• Tuesday, Nov 29, 2022
  • Last Update : 10:24 am

OP-ED: Is Kishwar ours?

  • Published at 12:47 am August 2nd, 2021

If not, let's make her our own

Kishwar Chowdhury has become a household name in Bangladesh. The second runners-up in Masterchef Australia has won millions of hearts, having showcased recipes that either originated from or are popular enough to have become a part of our culture in Bangladesh.

Our fraction of pride

Kishwar Chowdhury’s composure, smartness, culinary creativity, and the way she presents herself, and of course her chef skills are all outstanding and unquestionable. Her portrayal of love for her beautiful family and her humble personality are a few of the many things that are beyond just commendable. However, let us try to clarify on which part of her achievement we are really taking pride in.
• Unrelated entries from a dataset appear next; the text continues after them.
-- ==== Sys2Proof/Machine/Operands.lean ====
section
/-! DEFINITION. Operand and field forms: the numeric codes of section 12.3 and 12.4, the configuration items with
their ranges and defaults, the profile words, the bank frame with its check, and the bytes of link results. -/

namespace Sys2Proof.Machine

/-! ## Numeric codes (sections 12.1, 12.3, 12.4) -/

def ReportedPhase.code : ReportedPhase → Nat
  | .idle => 0
  | .locking => 1
  | .heating => 2
  | .waitingSlot => 3
  | .cooling => 4
  | .tripped => 5
  | .unlocking => 6
  | .held => 7

def ReportedPhase.ofCode (n : Nat) : ReportedPhase :=
  match n with
  | 0 => .idle
  | 1 => .locking
  | 2 => .heating
  | 3 => .waitingSlot
  | 4 => .cooling
  | 5 => .tripped
  | 6 => .unlocking
  | _ => .held

/-- A cycle phase as a reported phase (R3, without the exception of WAITING_SLOT). -/
def Phase.report : Phase → ReportedPhase
  | .idle => .idle
  | .locking => .locking
  | .heating => .heating
  | .cooling => .cooling
  | .tripped => .tripped
  | .unlocking => .unlocking
  | .held => .held

/-- "Both cycle phases use the frame's phase codes" (section 12.3). -/
def Phase.code (p : Phase) : Nat :=
  p.report.code

def CycleOutcome.code : CycleOutcome → Nat
  | .none => 0
  | .completed => 1
  | .aborted => 2
  | .faultAborted => 3
  | .tripped => 4
  | .interrupted => 5
  | .lockFailed => 6

/-- Fault codes 1 to 18 in the order of section 10.1. -/
def FaultCode.code : FaultCode → Nat
  | .overtemp => 1
  | .sensorAFail => 2
  | .sensorBFail => 3
  | .sensorDisagree => 4
  | .latchHot => 5
  | .lockLost => 6
  | .doorForced => 7
  | .elementOvercurrent => 8
  | .driveStuck => 9
  | .unlockFail => 10
  | .lockFail => 11
  | .mainsAbsent => 12
  | .slotTimeout => 13
  | .heatTimeout => 14
  | .sensorLFail => 15
  | .elementLow => 16
  | .txStuck => 17
  | .numberConflict => 18

/-- The class column of section 10.1. -/
def FaultCode.cls : FaultCode → FaultClass
  | .overtemp | .sensorAFail | .sensorBFail | .sensorDisagree | .latchHot | .lockLost | .doorForced
  | .elementOvercurrent | .driveStuck | .unlockFail => .trip
  | .lockFail | .mainsAbsent | .slotTimeout | .heatTimeout | .sensorLFail => .abort
  | .elementLow | .txStuck | .numberConflict => .degrade

def FaultClass.code : FaultClass → Nat
  | .trip => 0
  | .abort => 1
  | .degrade => 2

def SegKind.code : SegKind → Nat
  | .endRec => 0
  | .ramp => 1
  | .hold => 2
  | .code3 => 3

def SegKind.ofCode (n : Nat) : SegKind :=
  match n with
  | 0 => .endRec
  | 1 => .ramp
  | 2 => .hold
  | _ => .code3

def RampState.code : RampState → Nat
  | .idle => 0
  | .ramping => 1
  | .holding => 2
  | .waitingSlot => 3
  | .finished => 4

def LockState.code : LockState → Nat
  | .unlocked => 0
  | .locking => 1
  | .locked => 2
  | .unlocking => 3
  | .jammed => 4

def ReadingClass.code : ReadingClass → Nat
  | .valid => 0
  | .overRange => 1
  | .underRange => 2

def DriveState.code : DriveState → Nat
  | .running => 0
  | .suspended => 1

def ShareState.code : ShareState → Nat
  | .off => 0
  | .listening _ => 1
  | .sharing => 2
  | .fallback => 3

def ClaimStanding.code : ClaimStanding → Nat
  | .none => 0
  | .announcing => 1
  | .settling => 2

def SlotStanding.code : SlotStanding → Nat
  | .none => 0
  | .waiting => 1
  | .backingOff => 2
  | .claiming => 3
  | .granted => 4

def SlotState.code : SlotState → Nat
  | .none => 0
  | .claim => 1
  | .hold => 2

def SlotState.ofCode? (n : Nat) : Option SlotState :=
  match n with
  | 0 => some .none
  | 1 => some .claim
  | 2 => some .hold
  | _ => Option.none

def TxState.code : TxState → Nat
  | .off => 0
  | .stopped => 1
  | .quiet => 2
  | .waiting => 3
  | .sending => 4

def PeerState.code : PeerState → Nat
  | .live => 0
  | .lapsed => 1

def FrameKind.code : FrameKind → Nat
  | .periodic => 0
  | .claim => 1
  | .settled => 2
  | .shed => 3
  | .withdraw => 4
  | .slot => 5
  | .depart => 6

def FrameKind.ofCode? (n : Nat) : Option FrameKind :=
  match n with
  | 0 => some .periodic
  | 1 => some .claim
  | 2 => some .settled
  | 3 => some .shed
  | 4 => some .withdraw
  | 5 => some .slot
  | 6 => some .depart
  | _ => Option.none

/-- The bit of a cause in the cause set and the condition byte (section 12.3). -/
def Cause.bit : Cause → BitVec 6
  | .unreliable => 1#6
  | .silent => 2#6
  | .lineHeld => 4#6
  | .txStuck => 8#6
  | .numberConflict => 16#6
  | .overflow => 32#6

/-- The bit of a reason in the pending-reason set (section 12.3). -/
def FrameKind.bit (k : FrameKind) : BitVec 7 :=
  1#7 <<< k.code

def EventKind.cls : EventKind → EventClass
  | .powerUp | .configCommitted | .phaseChange | .coolSlow | .segmentBegin | .segmentRestart | .slotWait
  | .slotGranted => .cycle
  | .lockState | .lockRetry => .lock
  | .lineState | .shareState | .slotState => .share
  | .peerAdded | .peerLapsed | .peerReturned | .peerRemoved | .peerOverflow => .peer
  | .faultRaised | .faultGone | .faultRemoved => .fault

def EventClass.code : EventClass → Nat
  | .cycle => 0
  | .lock => 1
  | .share => 2
  | .peer => 3
  | .fault => 4

/-- Event codes of section 12.4. -/
def EventKind.code : EventKind → Nat
  | .powerUp => 0x01
  | .configCommitted => 0x02
  | .phaseChange => 0x03
  | .coolSlow => 0x04
  | .segmentBegin => 0x05
  | .segmentRestart => 0x06
  | .slotWait => 0x07
  | .slotGranted => 0x08
  | .lockState => 0x10
  | .lockRetry => 0x11
  | .lineState => 0x20
  | .shareState => 0x21
  | .slotState => 0x22
  | .peerAdded => 0x30
  | .peerLapsed => 0x31
  | .peerReturned => 0x32
  | .peerRemoved => 0x33
  | .peerOverflow => 0x34
  | .faultRaised => 0x40
  | .faultGone => 0x41
  | .faultRemoved => 0x42

def ResultCode.code : ResultCode → Nat
  | .ok => 0x00
  | .clamped => 0x01
  | .wrongPhase => 0x02
  | .wrongMode => 0x03
  | .notConfigured => 0x04
  | .configFrozen => 0x05
  | .invalidConfig => 0x06
  | .profileInvalid => 0x07
  | .doorNotReady => 0x08
  | .notReady => 0x09
  | .faultActive => 0x0A
  | .tableEnd => 0x0B
  | .empty => 0x0C
  | .badCommand => 0x0D
  | .badParameter => 0x0E

/-- The command codes of section 12.3; any other code byte is an unknown command (R170). -/
def commandCodes : List Nat :=
  [0x01, 0x02, 0x03, 0x04, 0x05, 0x06, 0x10, 0x11, 0x12, 0x20, 0x21, 0x22, 0x30, 0x31, 0x32, 0x40, 0x41, 0x50]

/-! ## Configuration items (section 11.3) -/

/-- Item numbers of section 12.3. -/
def Item.number : Item → Fin 34
  | .station => 0
  | .group => 1
  | .filterMask => 2
  | .n => 3
  | .b => 4
  | .k => 5
  | .raiseStep => 6
  | .i0 => 7
  | .i1 => 8
  | .i2 => 9
  | .i3 => 10
  | .w0 => 11
  | .w1 => 12
  | .w2 => 13
  | .w3 => 14
  | .tu => 15
  | .tmax => 16
  | .tb => 17
  | .lt => 18
  | .kp => 19
  | .ki => 20
  | .ab => 21
  | .lg => 22
  | .hb => 23
  | .rc => 24
  | .fh => 25
  | .ws => 26
  | .ts => 27
  | .bc => 28
  | .routeCycle => 29
  | .routeLock => 30
  | .routeShare => 31
  | .routePeer => 32
  | .routeFault => 33

/-- The items in the order of their numbers. -/
def Item.all : List Item :=
  [.station, .group, .filterMask, .n, .b, .k, .raiseStep, .i0, .i1, .i2, .i3, .w0, .w1, .w2, .w3, .tu, .tmax, .tb, .lt,
   .kp, .ki, .ab, .lg, .hb, .rc, .fh, .ws, .ts, .bc, .routeCycle, .routeLock, .routeShare, .routePeer, .routeFault]

/-- The item that a received item number names, if any. -/
def Item.ofNumber? (n : Nat) : Option Item :=
  Item.all[n]?

/-- The range of an item, low end and high end. -/
def Item.range : Item → Nat × Nat
  | .station => (1, 31)
  | .group => (0, 15)
  | .filterMask => (0, 15)
  | .n => (1, 16)
  | .b => (100, 6000)
  | .k => (1, 8)
  | .raiseStep => (10, 200)
  | .i0 | .i1 | .i2 | .i3 => (0, 400)
  | .w0 | .w1 | .w2 | .w3 => (0, 15)
  | .tu => (1500, 3000)
  | .tmax => (4000, 5000)
  | .tb => (2500, 4000)
  | .lt => (20, 150)
  | .kp => (0, 255)
  | .ki => (0, 255)
  | .ab => (10, 200)
  | .lg => (100, 1000)
  | .hb => (20, 200)
  | .rc => (20, 100)
  | .fh => (20, 60)
  | .ws => (10, 480)
  | .ts => (2, 30)
  | .bc => (60, 240)
  | .routeCycle | .routeLock | .routeShare | .routePeer | .routeFault => (0, 3)

/-- The default of an item; the station item's default is 0, unset. -/
def Item.default : Item → Nat
  | .station => 0
  | .group => 0
  | .filterMask => 15
  | .n => 1
  | .b => 100
  | .k => 1
  | .raiseStep => 50
  | .i0 | .i1 | .i2 | .i3 => 0
  | .w0 | .w1 | .w2 | .w3 => 1
  | .tu => 2500
  | .tmax => 4800
  | .tb => 3000
  | .lt => 60
  | .kp => 40
  | .ki => 8
  | .ab => 50
  | .lg => 300
  | .hb => 80
  | .rc => 50
  | .fh => 30
  | .ws => 240
  | .ts => 5
  | .bc => 120
  | .routeCycle | .routeLock | .routeShare | .routePeer => 1
  | .routeFault => 3

/-- "A value below a becomes a, and a value above b becomes b" (Conventions). -/
def clampNat (lo hi v : Nat) : Nat :=
  if v < lo then lo else if hi < v then hi else v

def clampInt (lo hi v : Int) : Int :=
  if v < lo then lo else if hi < v then hi else v

/-- The items that are temperatures. -/
def Item.isTemperature : Item → Bool
  | .tu | .tmax | .tb => true
  | _ => false

/-- The number that CONFIG_PUT's 16-bit value stands for: two's complement for a temperature, unsigned elsewhere (R173,
section 12.3, Conventions; log 41). -/
def Item.valueOf (i : Item) (v : Half) : Int :=
  if i.isTemperature then v.toInt else v.toNat

/-- The value that CONFIG_PUT stores: the nearer end of the range where `v` lies outside it (R173). -/
def Item.clamp (i : Item) (v : Int) : Nat :=
  (clampInt i.range.1 i.range.2 v).toNat

/-- The routing item of an event class. -/
def EventClass.route : EventClass → Item
  | .cycle => .routeCycle
  | .lock => .routeLock
  | .share => .routeShare
  | .peer => .routePeer
  | .fault => .routeFault

/-! ## Bytes of the appliance link -/

/-- The low byte of a number. -/
def byteOf (n : Nat) : Byte :=
  BitVec.ofNat 8 n

def flagByte (b : Bool) : Byte :=
  if b then 1 else 0

/-- A 16-bit value, most significant byte first (R170). -/
def halfBytes (w : Half) : List Byte :=
  [w.extractLsb' 8 8, w.extractLsb' 0 8]

def natBytes (n : Nat) : List Byte :=
  halfBytes (BitVec.ofNat 16 n)

/-- A temperature or rate in 16-bit two's complement. -/
def intBytes (t : Int) : List Byte :=
  halfBytes (BitVec.ofInt 16 t)

/-- "The absent measured rate reads 8000h" (section 12.3). -/
def rateBytes : Option Int → List Byte
  | some r => intBytes r
  | none => halfBytes 0x8000#16

/-- The time left on a timer in ms, 0 when stopped (R156). -/
def timerBytes (t : Option Nat) : List Byte :=
  natBytes (t.getD 0)

/-- The first fault code: 0 for none (section 12.3). -/
def faultByte : Option FaultCode → Byte
  | some c => byteOf c.code
  | none => 0

/-- The kind of the last frame: FFh for none (section 12.3). -/
def lastKindByte : Option FrameKind → Byte
  | some k => byteOf k.code
  | none => 0xFF

/-- The fixed result bytes of a refused command, all 00h (section 12.3). -/
def zeroBytes (n : Nat) : List Byte :=
  List.replicate n 0

/-- An event detail from its high and low byte (section 12.4). -/
def detail (high low : Nat) : Half :=
  BitVec.ofNat 16 (high * 256 + low)

/-! ## Profile segment words (section 12.2, R27) -/

/-- The first word as staged: hold minutes above 600 become 600, the unused bits read back 0. -/
def stageFirst (w : Half) : Half :=
  let hold := (w.extractLsb' 0 10).toNat
  w.extractLsb' 12 4 ++ 0#2 ++ BitVec.ofNat 10 (min hold 600)

/-- The second word as staged: a target above 5000 becomes 5000. -/
def stageSecond (w : Half) : Half :=
  BitVec.ofNat 16 (min w.toNat 5000)

/-- The third word as staged: a rate of 1 to 9 becomes 10, a rate above 1200 becomes 1200, 0 is kept. -/
def stageThird (w : Half) : Half :=
  if w = 0 then 0 else BitVec.ofNat 16 (clampNat 10 1200 w.toNat)

/-- Whether a field of a first word was changed by the clamp (R27). -/
def firstClamped (w : Half) : Bool :=
  600 < (w.extractLsb' 0 10).toNat

/-- The record that three staged words make. -/
def segmentOfWords (w1 w2 w3 : Half) : Segment where
  kind := SegKind.ofCode (w1.extractLsb' 14 2).toNat
  burn := w1.getLsbD 13
  restart := w1.getLsbD 12
  holdMin := (w1.extractLsb' 0 10).toNat
  target := w2.toNat
  rate := w3.toNat

/-- A stored record's first word as read back. -/
def Segment.firstWord (g : Segment) : Half :=
  BitVec.ofNat 2 g.kind.code ++ BitVec.ofBool g.burn ++ BitVec.ofBool g.restart ++ 0#2 ++ BitVec.ofNat 10 g.holdMin

/-- The word of a record that the word phase selects (R28). -/
def Segment.word (g : Segment) (wordPhase : Nat) : Half :=
  match wordPhase with
  | 0 => g.firstWord
  | 1 => BitVec.ofNat 16 g.target
  | _ => BitVec.ofNat 16 g.rate

/-! ## The bank frame (section 12.1, R107, R181) -/

/-- One step of the check register for one frame bit (R181). -/
def crcStep (reg : BitVec 8) (bit : Bool) : BitVec 8 :=
  if reg.msb ^^ bit then (reg <<< 1) ^^^ 0x07#8 else reg <<< 1

/-- The bits of a word in the order sent, most significant first. -/
def sentBits {w : Nat} (v : BitVec w) : List Bool :=
  (List.range w).map fun i => v.getMsbD i

/-- The check over the 48 bits from station to fallback (R181). -/
def crc8 (body : BitVec 48) : BitVec 8 :=
  (sentBits body).foldl crcStep 0xFF#8

/-- The 48 bits from station to fallback of a frame. -/
def Frame.body (f : Frame) : BitVec 48 :=
  BitVec.ofNat 5 f.station ++ BitVec.ofNat 4 f.group ++ BitVec.ofNat 3 f.kind.code ++ BitVec.ofNat 10 f.held
    ++ BitVec.ofNat 10 f.want ++ BitVec.ofNat 10 f.claim ++ BitVec.ofNat 2 f.slot.code
    ++ BitVec.ofNat 3 f.phase.code ++ BitVec.ofBool f.fallback

def Frame.check (f : Frame) : BitVec 8 :=
  crc8 f.body

/-- The 64 bits after the start bit, the first sent one highest. -/
def Frame.bits (f : Frame) : BitVec 64 :=
  BitVec.ofNat 8 f.word ++ f.body ++ f.check

/-- The class of a received frame, with its fields where it is good (R116). -/
inductive RxClass where
  | cutShort
  | checkFailed
  | invalidCode
  | good (f : Frame)
deriving DecidableEq, Repr

/-- The fields of 64 received bits, absent where the kind or slot code is invalid or the station is 0 (R116). -/
def frameFields (bits : BitVec 64) : Option Frame :=
  match FrameKind.ofCode? (bits.extractLsb' 44 3).toNat, SlotState.ofCode? (bits.extractLsb' 12 2).toNat with
  | some kind, some slot =>
    let station := (bits.extractLsb' 51 5).toNat
    if station = 0 then none
    else some {
      word := (bits.extractLsb' 56 8).toNat
      station := station
      group := (bits.extractLsb' 47 4).toNat
      kind := kind
      held := (bits.extractLsb' 34 10).toNat
      want := (bits.extractLsb' 24 10).toNat
      claim := (bits.extractLsb' 14 10).toNat
      slot := slot
      phase := ReportedPhase.ofCode (bits.extractLsb' 9 3).toNat
      fallback := bits.getLsbD 8 }
  | _, _ => none

/-- The receiver's classing of a frame of which `nbits` bits were read (R116): the classes in the order of its table. -/
def classify (nbits : Nat) (bits : BitVec 64) : RxClass :=
  if nbits < 64 then .cutShort
  else if bits.extractLsb' 0 8 ≠ crc8 (bits.extractLsb' 8 48) then .checkFailed
  else
    match frameFields bits with
    | some f => .good f
    | none => .invalidCode

/-! ## Arithmetic of the Conventions -/

/-- ceil(a / b). -/
def ceilDiv (a b : Nat) : Nat :=
  (a + b - 1) / b

/-- A counter that stays at its limit. -/
def satSucc (limit n : Nat) : Nat :=
  if n < limit then n + 1 else limit

def b16Limit : Nat := 65535

/-- The class of a raw reading (R60). -/
def classOf (raw : Int) : ReadingClass :=
  if 7000 < raw then .overRange else if raw < -400 then .underRange else .valid

/-- The mean of a channel's history, truncated toward zero (R62). -/
def meanOf (h : List Int) : Int :=
  h.sum.tdiv h.length

/-- A reading appended to a history of at most four (R62). -/
def pushReading (h : List Int) (raw : Int) : List Int :=
  if h.length < 4 then h ++ [raw] else h.tail ++ [raw]

/-- The unit of a timer kept in milliseconds. -/
def secondMs : Nat := 1000

end Sys2Proof.Machine
end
First and foremost, her display of recipes in the Masterchef Australia episodes were originally passed on to her from her guardians of Bangladeshi descent. They were recipes that represented Bangladeshi cuisine and brought it to light. On an international platform such as Masterchef, Bangali “aloo-bhorta” and “panta bhaat,” amongst other ethnic cuisines from within Bangladeshi borders, were absolutely delightful to watch.

The other part of our pride might have come from the fact that she is Bangali. Most of the population in Bangladesh belong to her ethic group, and given that food is an important part of Bangladeshi culture, the most popular dishes obviously came from Bangalis who have resided in this region since long before the birth of the country of Bangladesh. There is a popular saying: “Hajar bochor er Bangalir oitijjho,” meaning thousands of years of Bangali tradition. 

Lastly, the pride in Kishwar’s achievement is rightfully shared among women all over the world, especially Bangali women. Bangladesh as a part of her success

What anyone owns up to the most is subjective. Someone, for instance, might think that Islam is their greatest pride and would take pride in any achievement of another Muslim. Others might choose more to own up to ethnicity or skin colour, and for some it might actually be be Noakhali -- it is not uncommon to come across expressions such as “Noakhalir ohongkar, srestho shontan” (Noakhali’s pride is the greatest child of all). However, I am of the belief that most people draw this line along the borders of their national geographical jurisdictions. 

The reason might be the fact that belongingness to a certain country comes with documentation, unlike other forms of communal togetherness, such as religion, skin colour, or ethnicity, or maybe because of the popularization of various forms of competitions or sports tournaments broadcast worldwide, where representatives are from nations that are divided by man-made borders.

So, in this case, as Bangladeshi citizens, the only thing that we ought to be proud of is perhaps the fact that our recipes have reached an international platform. Thanks to Kishwar, gone are the days when we would have to pass off our food to foreign customers abroad as Indian cuisine.But anyone else from any other country or ethnic background showcasing Bangali recipes would give me the same amount of pride as Kishwar did. 

Being someone who was born and brought up in Australia, who studied there and then in London, is there enough reason to label her as Bangladeshi?  

There is nothing wrong with celebrating her success. Football fans in Bangladesh crazily celebrate Argentina’s win, or nearly kill themselves at their loss, whereas I doubt even half of Argentineans even know that Bangladesh exists.

But when nationality was important enough for us to have fought a nine-month long war, when political parties even 50 years since then fight about “chetona” (ideology) or “jatiyotabaad” (nationalism) and express their disagreements that relate to the struggle of independence, nationality is undeniably an important factor.

Like many others, my father, an army colonel who died in uniform in the line of duty at the Pilkhana tragedy, had taken an oath to serve the nation -- not religion, ethnicity, or anything else. A nation with such a glorious history of liberation cannot simply brush away the concept of nationality.

To me, Kishwar Chowdhury, who is indisputably a great chef, is an “Australian” chef. If we find certain African countries taking credit for Obama, Will Smith, or Morgan Freeman, or maybe Indians laying claim to Kamala Harris, would we not think that they’re stretching it a bit too far?

Let’s make her our own

Now, can we not request the government of Bangladesh to consider granting her an honorary citizenship, as it has done to people in the past? 

Not only would that make it easier for us to take pride in her feats, but as someone who has expressed so much compassion for Bangladesh, proudly mentioned her heritage, inherited our practices, and of course placed our food and name on such a huge international platform with her tremendous performances, I can think of no one else more than her right now, who might be deserving of such an honour.

In fact, from Bangladesh, this is the least we can do for her. After all, she is also the daughter of a proud freedom fighter.

Saquib Rahman is a senior lecturer of law and the faculty advisor of the North South University Ethics & Diversity Club.